A cross-sectional study of 600 female sex workers (100 of a higher socioeconomic status and 100 of a lower socioeconomic status in each city) was conducted in the cities of São Paulo, Campinas and Santos. HIV risk behavior was assessed by questionnaire; serological tests were administered to assess prior exposure to HIV-1, syphilis and hepatitis B.
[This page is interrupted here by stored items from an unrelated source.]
@[simp] theorem State.put_blobs (s : State) (k v : Nat) : (s.put k v).blobs = s.blobs := rfl
@[simp] theorem State.put_time (s : State) (k v : Nat) : (s.put k v).time = s.time := rfl
@[simp] theorem State.put_freeCount (s : State) (k v : Nat) : (s.put k v).freeCount = s.freeCount := rfl
@[simp] theorem State.put_dict (s : State) (k v : Nat) : (s.put k v).dict = s.dict := rfl
@[simp] theorem State.put_ring (s : State) (k v : Nat) : (s.put k v).ring = s.ring := rfl
@[simp] theorem State.put_tb (s : State) (k v : Nat) : (s.put k v).tb = s.tb := rfl
@[simp] theorem State.put_lake (s : State) (k v : Nat) : (s.put k v).lake = s.lake := rfl
@[simp] theorem State.put_sw (s : State) (k v : Nat) : (s.put k v).sw = s.sw := rfl
@[simp] theorem State.put_acc (s : State) (k v : Nat) : (s.put k v).acc = s.acc := rfl
@[simp] theorem State.put_fc (s : State) (k v : Nat) : (s.put k v).fc = s.fc := rfl
@[simp] theorem State.put_eng (s : State) (k v : Nat) : (s.put k v).eng = s.eng := rfl
@[simp] theorem State.put_ck (s : State) (k v : Nat) : (s.put k v).ck = s.ck := rfl
@[simp] theorem State.put_can (s : State) (k v : Nat) : (s.put k v).can = s.can := rfl
@[simp] theorem State.put_uart (s : State) (k v : Nat) : (s.put k v).uart = s.uart := rfl
@[simp] theorem State.put_bridge (s : State) (k v : Nat) : (s.put k v).bridge = s.bridge := rfl
@[simp] theorem State.put_sme (s : State) (k v : Nat) : (s.put k v).sme = s.sme := rfl
@[simp] theorem State.put_pe (s : State) (k v : Nat) : (s.put k v).pe = s.pe := rfl
@[simp] theorem State.put_rst (s : State) (k v : Nat) : (s.put k v).rst = s.rst := rfl
@[simp] theorem State.put_fw (s : State) (k v : Nat) : (s.put k v).fw = s.fw := rfl
@[simp] theorem State.put_dram (s : State) (k v : Nat) : (s.put k v).dram = s.dram := rfl
@[simp] theorem State.put_boardDram (s : State) (k v : Nat) : (s.put k v).boardDram = s.boardDram := rfl
@[simp] theorem State.put_vgHead (s : State) (k v : Nat) : (s.put k v).vgHead = s.vgHead := rfl
@[simp] theorem State.put_vgMain (s : State) (k v : Nat) : (s.put k v).vgMain = s.vgMain := rfl
@[simp] theorem State.put_vgOpen (s : State) (k v : Nat) : (s.put k v).vgOpen = s.vgOpen := rfl
@[simp] theorem State.put_out (s : State) (k v : Nat) : (s.put k v).out = s.out := rfl
@[simp] theorem State.put_pending (s : State) (k v : Nat) : (s.put k v).pending = s.pending := rfl

@[simp] theorem State.putBlob_objs (s : State) (k : Nat) (v : List Byte) : (s.putBlob k v).objs = s.objs := rfl
@[simp] theorem State.putBlob_time (s : State) (k : Nat) (v : List Byte) : (s.putBlob k v).time = s.time := rfl
@[simp] theorem State.putBlob_freeCount (s : State) (k : Nat) (v : List Byte) : (s.putBlob k v).freeCount = s.freeCount := rfl
@[simp] theorem State.putBlob_dict (s : State) (k : Nat) (v : List Byte) : (s.putBlob k v).dict = s.dict := rfl
@[simp] theorem State.putBlob_ring (s : State) (k : Nat) (v : List Byte) : (s.putBlob k v).ring = s.ring := rfl
@[simp] theorem State.putBlob_tb (s : State) (k : Nat) (v : List Byte) : (s.putBlob k v).tb = s.tb := rfl
@[simp] theorem State.putBlob_lake (s : State) (k : Nat) (v : List Byte) : (s.putBlob k v).lake = s.lake := rfl
@[simp] theorem State.putBlob_sw (s : State) (k : Nat) (v : List Byte) : (s.putBlob k v).sw = s.sw := rfl
@[simp] theorem State.putBlob_acc (s : State) (k : Nat) (v : List Byte) : (s.putBlob k v).acc = s.acc := rfl
@[simp] theorem State.putBlob_fc (s : State) (k : Nat) (v : List Byte) : (s.putBlob k v).fc = s.fc := rfl
@[simp] theorem State.putBlob_eng (s : State) (k : Nat) (v : List Byte) : (s.putBlob k v).eng = s.eng := rfl
@[simp] theorem State.putBlob_ck (s : State) (k : Nat) (v : List Byte) : (s.putBlob k v).ck = s.ck := rfl
@[simp] theorem State.putBlob_can (s : State) (k : Nat) (v : List Byte) : (s.putBlob k v).can = s.can := rfl
@[simp] theorem State.putBlob_uart (s : State) (k : Nat) (v : List Byte) : (s.putBlob k v).uart = s.uart := rfl
@[simp] theorem State.putBlob_bridge (s : State) (k : Nat) (v : List Byte) : (s.putBlob k v).bridge = s.bridge := rfl
@[simp] theorem State.putBlob_sme (s : State) (k : Nat) (v : List Byte) : (s.putBlob k v).sme = s.sme := rfl
@[simp] theorem State.putBlob_pe (s : State) (k : Nat) (v : List Byte) : (s.putBlob k v).pe = s.pe := rfl
@[simp] theorem State.putBlob_rst (s : State) (k : Nat) (v : List Byte) : (s.putBlob k v).rst = s.rst := rfl
@[simp] theorem State.putBlob_fw (s : State) (k : Nat) (v : List Byte) : (s.putBlob k v).fw = s.fw := rfl
@[simp] theorem State.putBlob_dram (s : State) (k : Nat) (v : List Byte) : (s.putBlob k v).dram = s.dram := rfl
@[simp] theorem State.putBlob_boardDram (s : State) (k : Nat) (v : List Byte) : (s.putBlob k v).boardDram = s.boardDram := rfl
@[simp] theorem State.putBlob_vgHead (s : State) (k : Nat) (v : List Byte) : (s.putBlob k v).vgHead = s.vgHead := rfl
@[simp] theorem State.putBlob_vgMain (s : State) (k : Nat) (v : List Byte) : (s.putBlob k v).vgMain = s.vgMain := rfl
@[simp] theorem State.putBlob_vgOpen (s : State) (k : Nat) (v : List Byte) : (s.putBlob k v).vgOpen = s.vgOpen := rfl
@[simp] theorem State.putBlob_out (s : State) (k : Nat) (v : List Byte) : (s.putBlob k v).out = s.out := rfl
@[simp] theorem State.putBlob_pending (s : State) (k : Nat) (v : List Byte) : (s.putBlob k v).pending = s.pending := rfl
Only statistically significant (P < 0.05) findings are reported here. Compared to those with a higher socioeconomic status, sex workers with a lower socioeconomic status worked longer hours each day (9.6 versus 7.9), had more clients per day (5.4 versus 2.6) and had fewer episodes of intercourse per client per encounter (1.1 versus 1.4). Levels of condom use for vaginal, anal and oral sex were significantly higher in Santos than in São Paulo or Campinas. Twenty-three per cent of the women said they feared violence if they insisted that their clients wear condoms; 74% voiced similar fears regarding their non-client sexual partners. Overall, 11% of sex workers were positive for exposure to HIV-1, 45% for syphilis and 39% for hepatitis B. Those with a lower socioeconomic status were more likely than those with a higher socioeconomic status to be infected with HIV-1 (17 versus 4%), syphilis (66 versus 24%) and hepatitis B (52 versus 26%), but there were no differences in prevalence rates by city.
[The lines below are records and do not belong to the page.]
-- ==== Sys2Proof/Tests/Slice0.lean ====
section
/-! SUPPORT. Tests: states that the tests are made on, values that the spec gives, ill-formed commands, and for every statement of the
obligations a state and operands for each of its clauses that meet the hypotheses together. -/
set_option maxRecDepth 20000
set_option exponentiation.threshold 512
set_option linter.unusedVariables false
namespace Sys2Proof.Machine

/-! ## States -/

def wOn : State :=
  { ((State.reset.put Obj.nodeState 3).put Obj.effectiveId 5) with
    acc := { State.reset.acc with members := [{ id := 5, identity := 1 }, { id := 7, identity := 2 }] } }
def wRun : State :=
  ((((wOn.put Obj.nodeState 4).put (Obj.cmdrLive 0) 1).put (Obj.cmdrClaim 0) 9).put Obj.holder 1).put Obj.configValid 1
def wSnd : Sender := { who := .mailbox, commander := 1, tag := 7 }
def admitsB (s : State) (who : Requester) (r : ObjReq) : Bool :=
  s.answers who && !s.paused && decide (s.dict.queue = []) && (match who with | .ring src _ => (s.readFrame src r).isNone | _ => true) &&
  decide (bodyRefusal who r true = none) && r.target == 0 && decide (s.stateRefusal r = none) && decide (s.claimRefusal r = none)
def wRow : Row := { name := "", ix := 0, n := 1, lo := 0, hi := 0, ty := .u8, acc := .rw, kept := .v }
def wF : Frame := { cls := 2, type := tyWrite, src := 7, dst := 5, commander := 1, session := 0x8001, seq := 1, address := mkAddr 5 3 0x18400000 }
def wRowOf (ix sub : Nat) : Row := (wRun.lookup ix sub).toOption.getD wRow
def wMax (r : Row) : Nat := match r.ty with | .domain m _ _ => m | _ => 0
def wProg (per pins mode width : Nat) (states slots acts : List Nat) : List Byte :=
  leBytes 2 1 ++ leBytes 1 states.length ++ [0] ++ leBytes 2 slots.length ++ leBytes 2 acts.length ++ List.replicate 8 3 ++
  leBytes 4 7 ++ leBytes 4 6 ++ leBytes 4 5 ++ leBytes 4 4 ++ leBytes 2 per ++ leBytes 2 pins ++ leBytes 1 mode ++ leBytes 1 width ++
  List.replicate 26 0 ++ (states ++ slots ++ acts).flatMap (leBytes 8)
def wMap (cells : List Nat) : List Byte := cells.flatMap (leBytes 2) ++ List.replicate (16 - 2 * cells.length) 0xFF
def wEng (p : List Byte) (e : Engine) (f : Fifo) (n : Nat := 4) : State :=
  { (((wRun.put (Obj.runEnable n) 1).putBlob (Obj.engProgram n) p).putBlob (Obj.pinMap n) (wMap [])) with
    eng := { engines := [(n, e)], fifos := [(n, f)] } }

/-! ## Values that the spec gives -/

/-- The nine bytes "123456789" (R352). -/
def wNine : List Byte := [0x31, 0x32, 0x33, 0x34, 0x35, 0x36, 0x37, 0x38, 0x39]
def wCrc (w p i x : Nat) (ri ro : Bool) : Nat × Nat :=
  let c : CkParams := { width := w, poly := p, init := i, xorout := x, refin := ri, refout := ro }
  (c.result (c.feed c.init wNine), c.result c.init)

/-- The table of R352. -/
theorem test_crc8 : wCrc 8 0x07 0 0 false false = (0xF4, 0) ∧ wCrc 8 0x1D 0xFF 0xFF false false = (0x4B, 0) := by decide
theorem test_crc16 : wCrc 16 0x1021 0xFFFF 0 false false = (0x29B1, 0xFFFF) ∧ wCrc 16 0x1021 0 0 true true = (0x2189, 0) ∧
    wCrc 16 0x8005 0xFFFF 0 true true = (0x4B37, 0xFFFF) ∧ wCrc 16 0x3D65 0 0xFFFF true true = (0xEA82, 0xFFFF) := by decide
theorem test_crc32 : wCrc 32 0x04C11DB7 0xFFFFFFFF 0xFFFFFFFF true true = (0xCBF43926, 0) ∧
    wCrc 32 0x1EDC6F41 0xFFFFFFFF 0xFFFFFFFF true true = (0xE3069283, 0) := by decide
/-- The checks of R69 and R54 are the sets marked in R352. -/
theorem test_frame_checks : hcrc wNine = 0x29B1 ∧ fcrc wNine = 0xE3069283 ∧ crc32 wNine = 0xCBF43926 := by decide

/-- The two addresses of the example at R22. -/
theorem test_addresses : mkAddr 0 1 (31 * 32768 + 0x123 * 8) = 0x0010000F8918 ∧ objAddr 0x1F 0x2010 2 = 0x1F0000201002 := by decide

/-- The feed voltage of the example at R44: 24,000 mV read as 24,266 mV. -/
theorem test_calibration : calibrate 0x3F8174AD 0xC0E00000 24000 = 24266 := by decide

/-- The example at R183: NEXT is 0xFFFF_FFFE; SEQ 1 is 3 ahead, and 0xFFFF_FFF0 is behind. -/
theorem test_sequence : seqSub 1 0xFFFFFFFE = 3 ∧ seqNewer 1 0xFFFFFFFE = true ∧ seqSub 0xFFFFFFF0 0xFFFFFFFE = 0xFFFFFFF2 ∧
    seqNewer 0xFFFFFFF0 0xFFFFFFFE = false ∧ seqNext 0xFFFFFFFF = 0 := by decide

/-- The hand-over of the example at R103, and of equal numbers the lower ID (R101). -/
theorem test_holder : (((wRun.put (Obj.cmdrClaim 0) 0x200).put (Obj.cmdrLive 1) 1).put (Obj.cmdrClaim 1) 0x300).holderNow = 2 ∧
    (((wRun.put (Obj.cmdrClaim 0) 0x300).put (Obj.cmdrLive 1) 1).put (Obj.cmdrClaim 1) 0x300).holderNow = 1 := by decide

/-- Entry 1,200 of the example at R343: GAIN 5, GAIN_SHIFT 4, ROUND 0, OUT_MIN -500, OUT_MAX 2,000. -/
def wEntry : Nat := 5 * 2 ^ 288 + (2 ^ 32 - 500) * 2 ^ 224 + 2000 * 2 ^ 192 + 4 * 2 ^ 187 + 77 * 2 ^ 32
theorem test_scale_P : scaleP wEntry 3898 = (1218, false) ∧ scaleP wEntry 8 = (3, false) ∧ scaleP wEntry (-400) = (-125, false) ∧
    scaleP wEntry 32767 = (2000, true) := by decide
theorem test_scale_T : scaleBy true wEntry 3898 = (1218, false) ∧ scaleBy true wEntry 8 = (3, false) ∧
    scaleBy true wEntry (-400) = (-125, false) ∧ scaleBy true wEntry 32767 = (2000, true) := by decide
theorem test_round_half_even : (scaleP (wEntry + 2 ^ 184) 8).1 = 2 := by decide

/-- The alive counter of the example at R356: CRC-8/SAE-J1850, ID_LEN 2, DATA_ID 0x0321, MAX_GAP 2. -/
def wStream : Nat := 2 * 2 ^ 124 + 4 * 2 ^ 116 + 7 * 2 ^ 84 + 7 * 2 ^ 72 + 2 ^ 68 + 4 * 2 ^ 64 + 52 * 2 ^ 50 + 2 * 2 ^ 48 +
  0x0321 * 2 ^ 32 + 2 * 2 ^ 24
def wAlive : State :=
  (((((wRun.put (Obj.ckWidth 3) 8).put (Obj.ckPoly 3) 0x1D).put (Obj.ckInit 3) 0xFF).put (Obj.ckXorout 3) 0xFF).put (Obj.ckRefin 3) 0
    |>.put (Obj.ckRefout 3) 0).putBlob (Obj.streams 3) (leBytes 16 wStream)
def wMsg (n : Nat) (good : Bool) : List Byte :=
  let m := List.replicate 6 0 ++ [BitVec.ofNat 8 (n * 16)]
  let c := ckOver (wAlive.ckParams 3) wStream m
  m ++ leBytes 1 (if good then c else c + 1)
def wSeen (l : List (Nat × Bool)) : List CkVerdict × Nat × Nat × Nat :=
  let x := l.foldl (fun (a : State × List CkVerdict) p =>
    let y := a.1.checkStream 2 4 9 (wMsg p.1 p.2)
    (y.1, a.2 ++ [y.2])) (wAlive, [])
  (x.2, x.1.obj (Obj.ckMissed 3), x.1.obj (Obj.checkFails 3), x.1.obj (Obj.ckGaps 3))
theorem test_alive : wSeen [(5, true), (6, true), (6, true), (8, true), (9, false), (11, true), (12, true)] =
    ([.pass, .pass, .discard, .pass, .invalid, .invalid, .pass], 1, 1, 1) := by decide

/-- The reset of FAULT_SUMMARY (R57). -/
theorem test_reset_faults : State.reset.faultSummaryNow = 0x228 ∧ State.reset.pending = [] ∧ sparseWf scalarDefault State.reset.objs = true := by
  decide

/-- The hash that FIPS 180-4 gives for "abc" (R431, log entry 29). -/
theorem test_sha256 : sha256 [0x61, 0x62, 0x63] = [0xBA, 0x78, 0x16, 0xBF, 0x8F, 0x01, 0xCF, 0xEA, 0x41, 0x41, 0x40, 0xDE, 0x5D, 0xAE, 0x22, 0x23, 0xB0, 0x03, 0x61, 0xA3, 0x96, 0x17, 0x7A, 0x9C, 0xB4, 0x10, 0xFF, 0x61, 0xF2, 0x00, 0x15, 0xAD] := by
  decide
These data demonstrate substantial heterogeneity in HIV risk behavior and the prevalence of HIV-1 and other sexually transmitted diseases among sex workers in São Paulo State, many of which were related to differences in socioeconomic status. Interventions to prevent HIV transmission among sex workers must be tailored to the local environment and, in particular, to the socioeconomic status of these workers.